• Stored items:
====
-- ==== Sys2Proof/Laws/Vector.lean ====
section
/-! SUPPORT. What a vector word that is a convoy of its own can do: its issue, its elements, its completion; and all that an element-wise
word leaves. -/
namespace Sys2Proof.Machine

/-- A convoy of one word reads nothing early. -/
theorem VC.fetchAhead_single (k : VC) (m : Sem × VW) (i : Nat) : k.fetchAhead [m] i = k := by
  have : Convoy.accesses [m] < 2 := by
    unfold Convoy.accesses
    have := List.length_filter_le (fun m : Sem × VW => m.1.use.readsMem || m.1.use.writesMem) [m]
    simp only [List.length_singleton] at this; omega
  unfold VC.fetchAhead; rw [if_pos this]

/-- A word at the front of the hart on turn whose checks pass issues and runs its elements as one convoy. -/
theorem State.vectorWord_run {s : State} {slot : Nat} {h : Hart} {b : Block} {rest : List Block} {m : Sem} {n : Nat}
    (at' : s.AtWord slot h b rest) (hc : (s.convoyAt slot h b).check [] m b.place = .ok n) (hq : m.use.query = false ∨ n ≠ 0) :
    s.vectorWord m =
      ((s.convoyAt slot h b).begun m ((s.convoyAt slot h b).accepted m b.place n)).runConvoy
        (b.issue (s.convoyAt slot h b) [(m, (s.convoyAt slot h b).accepted m b.place n)])
        [(m, (s.convoyAt slot h b).accepted m b.place n)] (b.pc + 8) none := by
  obtain ⟨h1, h2, h3, ⟨h4, -⟩, h6, h7, -, -, -⟩ := at'
  have hc' : (VC.check ⟨s, slot, h, [], b.sent, [], h⟩ [] m ⟨0, b.seq, b.pc, b.env, b.env.vl, b.elem, false, false, [], [], []⟩) = .ok n := hc
  have hn : (m.use.query && decide (n = 0)) = false := by rcases hq with e | e <;> simp [e]
  simp only [State.vectorWord, h1, h2, h3, State.convoy, State.convoyUpTo, h6, h4, VC.issueAll, needsEarlier, List.any_nil, List.length_nil,
    Bool.false_eq_true, ↓reduceIte, hc', List.nil_append, VC.begin, VC.emptyQuery, hn, State.traceConvoy, h7, Bool.false_and, List.getLast?_singleton,
    Option.map_some, Option.getD_some, State.convoyAt, Block.place, namedLater, List.flatMap_nil, List.flatMap_cons, List.append_nil, VC.accepted,
    VC.begun, VC.begunAll, State.keptPins]

/-- The elements of a convoy of one word, by an invariant of the elements. -/
theorem Convoy.run_single {m : Sem} {w : VW} {P : Nat → VC → Prop} {k : VC} (hP : P w.start k)
    (step : ∀ i k, w.start ≤ i → i < w.vl → P i k → ∃ k', k.element (m, w) i = .ok k' ∧ P (i + 1) k') :
    ∃ k', P (max w.start w.vl) k' ∧ Convoy.run [(m, w)] w.start k = .done (if 0 < w.vl then m.finish k' w else k') := by
  have go : ∀ n i base at' k, w.start ≤ i → i + n = max w.start w.vl → P i k →
      ∃ k', P (max w.start w.vl) k' ∧ fronts [(m, w)] n i base at' k = .done (if 0 < w.vl then m.finish k' w else k') := by
    intro n
    induction n with
    | zero =>
      intro i base at' k h1 h2 h3
      exact ⟨k, by simpa [← h2] using h3, by simp [fronts]⟩
    | succ n ih =>
      intro i base at' k h1 h2 h3
      have hi : i < w.vl := by omega
      obtain ⟨k', e, p⟩ := step i k h1 hi h3
      obtain ⟨k2, p2, r2⟩ := ih (i + 1) (if [(m, w)].all (fun m => m.1.piece k m.2 i) then k else base)
        (if [(m, w)].all (fun m => m.1.piece k m.2 i) then i else at') k' (by omega) (by omega) p
      refine ⟨k2, p2, ?_⟩
      rw [← r2]
      simp only [fronts, front, List.foldlM_cons, List.foldlM_nil, hi, h1, decide_true, Bool.and_self, if_true, e]
      rfl
  have top : Convoy.top [(m, w)] = w.vl := by simp [Convoy.top]
  unfold Convoy.run
  rw [top]
  exact go _ _ _ _ _ (Nat.le_refl _) (by omega) hP

/-- An element of a word whose registers are in no error is its own part's. -/
theorem VC.element_sound {k k' : VC} {m : Sem} {w : VW} {i : Nat} (h : ∀ r e, k.st.badIn (vregKey k.slot (elemKey r e)) 4 = none)
    (e : m.elem (k.spendElem w m.mask m.times i) w i = .ok k') :
    k.element (m, w) i = .ok k' := by
  have : k.badSource m.use i = none := by
    unfold VC.badSource
    split
    · rfl
    · rw [List.findSome?_eq_none_iff]
      intro r _
      cases r <;> simp [h]
  unfold VC.element; simp only [this, e]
====
Give all the records again. Match them exactly.

• WORKED SOLUTION:
-- ==== Sys2Proof/Laws/Vector.lean ====
section
/-! SUPPORT. What a vector word that is a convoy of its own can do: its issue, its elements, its completion; and all that an element-wise
word leaves. -/
namespace Sys2Proof.Machine

/-- A convoy of one word reads nothing early. -/
theorem VC.fetchAhead_single (k : VC) (m : Sem × VW) (i : Nat) : k.fetchAhead [m] i = k := by
  have : Convoy.accesses [m] < 2 := by
    unfold Convoy.accesses
    have := List.length_filter_le (fun m : Sem × VW => m.1.use.readsMem || m.1.use.writesMem) [m]
    simp only [List.length_singleton] at this; omega
  unfold VC.fetchAhead; rw [if_pos this]

/-- A word at the front of the hart on turn whose checks pass issues and runs its elements as one convoy. -/
theorem State.vectorWord_run {s : State} {slot : Nat} {h : Hart} {b : Block} {rest : List Block} {m : Sem} {n : Nat}
    (at' : s.AtWord slot h b rest) (hc : (s.convoyAt slot h b).check [] m b.place = .ok n) (hq : m.use.query = false ∨ n ≠ 0) :
    s.vectorWord m =
      ((s.convoyAt slot h b).begun m ((s.convoyAt slot h b).accepted m b.place n)).runConvoy
        (b.issue (s.convoyAt slot h b) [(m, (s.convoyAt slot h b).accepted m b.place n)])
        [(m, (s.convoyAt slot h b).accepted m b.place n)] (b.pc + 8) none := by
  obtain ⟨h1, h2, h3, ⟨h4, -⟩, h6, h7, -, -, -⟩ := at'
  have hc' : (VC.check ⟨s, slot, h, [], b.sent, [], h⟩ [] m ⟨0, b.seq, b.pc, b.env, b.env.vl, b.elem, false, false, [], [], []⟩) = .ok n := hc
  have hn : (m.use.query && decide (n = 0)) = false := by rcases hq with e | e <;> simp [e]
  simp only [State.vectorWord, h1, h2, h3, State.convoy, State.convoyUpTo, h6, h4, VC.issueAll, needsEarlier, List.any_nil, List.length_nil,
    Bool.false_eq_true, ↓reduceIte, hc', List.nil_append, VC.begin, VC.emptyQuery, hn, State.traceConvoy, h7, Bool.false_and, List.getLast?_singleton,
    Option.map_some, Option.getD_some, State.convoyAt, Block.place, namedLater, List.flatMap_nil, List.flatMap_cons, List.append_nil, VC.accepted,
    VC.begun, VC.begunAll, State.keptPins]

/-- The elements of a convoy of one word, by an invariant of the elements. -/
theorem Convoy.run_single {m : Sem} {w : VW} {P : Nat → VC → Prop} {k : VC} (hP : P w.start k)
    (step : ∀ i k, w.start ≤ i → i < w.vl → P i k → ∃ k', k.element (m, w) i = .ok k' ∧ P (i + 1) k') :
    ∃ k', P (max w.start w.vl) k' ∧ Convoy.run [(m, w)] w.start k = .done (if 0 < w.vl then m.finish k' w else k') := by
  have go : ∀ n i base at' k, w.start ≤ i → i + n = max w.start w.vl → P i k →
      ∃ k', P (max w.start w.vl) k' ∧ fronts [(m, w)] n i base at' k = .done (if 0 < w.vl then m.finish k' w else k') := by
    intro n
    induction n with
    | zero =>
      intro i base at' k h1 h2 h3
      exact ⟨k, by simpa [← h2] using h3, by simp [fronts]⟩
    | succ n ih =>
      intro i base at' k h1 h2 h3
      have hi : i < w.vl := by omega
      obtain ⟨k', e, p⟩ := step i k h1 hi h3
      obtain ⟨k2, p2, r2⟩ := ih (i + 1) (if [(m, w)].all (fun m => m.1.piece k m.2 i) then k else base)
        (if [(m, w)].all (fun m => m.1.piece k m.2 i) then i else at') k' (by omega) (by omega) p
      refine ⟨k2, p2, ?_⟩
      rw [← r2]
      simp only [fronts, front, List.foldlM_cons, List.foldlM_nil, hi, h1, decide_true, Bool.and_self, if_true, e]
      rfl
  have top : Convoy.top [(m, w)] = w.vl := by simp [Convoy.top]
  unfold Convoy.run
  rw [top]
  exact go _ _ _ _ _ (Nat.le_refl _) (by omega) hP

/-- An element of a word whose registers are in no error is its own part's. -/
theorem VC.element_sound {k k' : VC} {m : Sem} {w : VW} {i : Nat} (h : ∀ r e, k.st.badIn (vregKey k.slot (elemKey r e)) 4 = none)
    (e : m.elem (k.spendElem w m.mask m.times i) w i = .ok k') :
    k.element (m, w) i = .ok k' := by
  have : k.badSource m.use i = none := by
    unfold VC.badSource
    split
    · rfl
    · rw [List.findSome?_eq_none_iff]
      intro r _
      cases r <;> simp [h]
  unfold VC.element; simp only [this, e]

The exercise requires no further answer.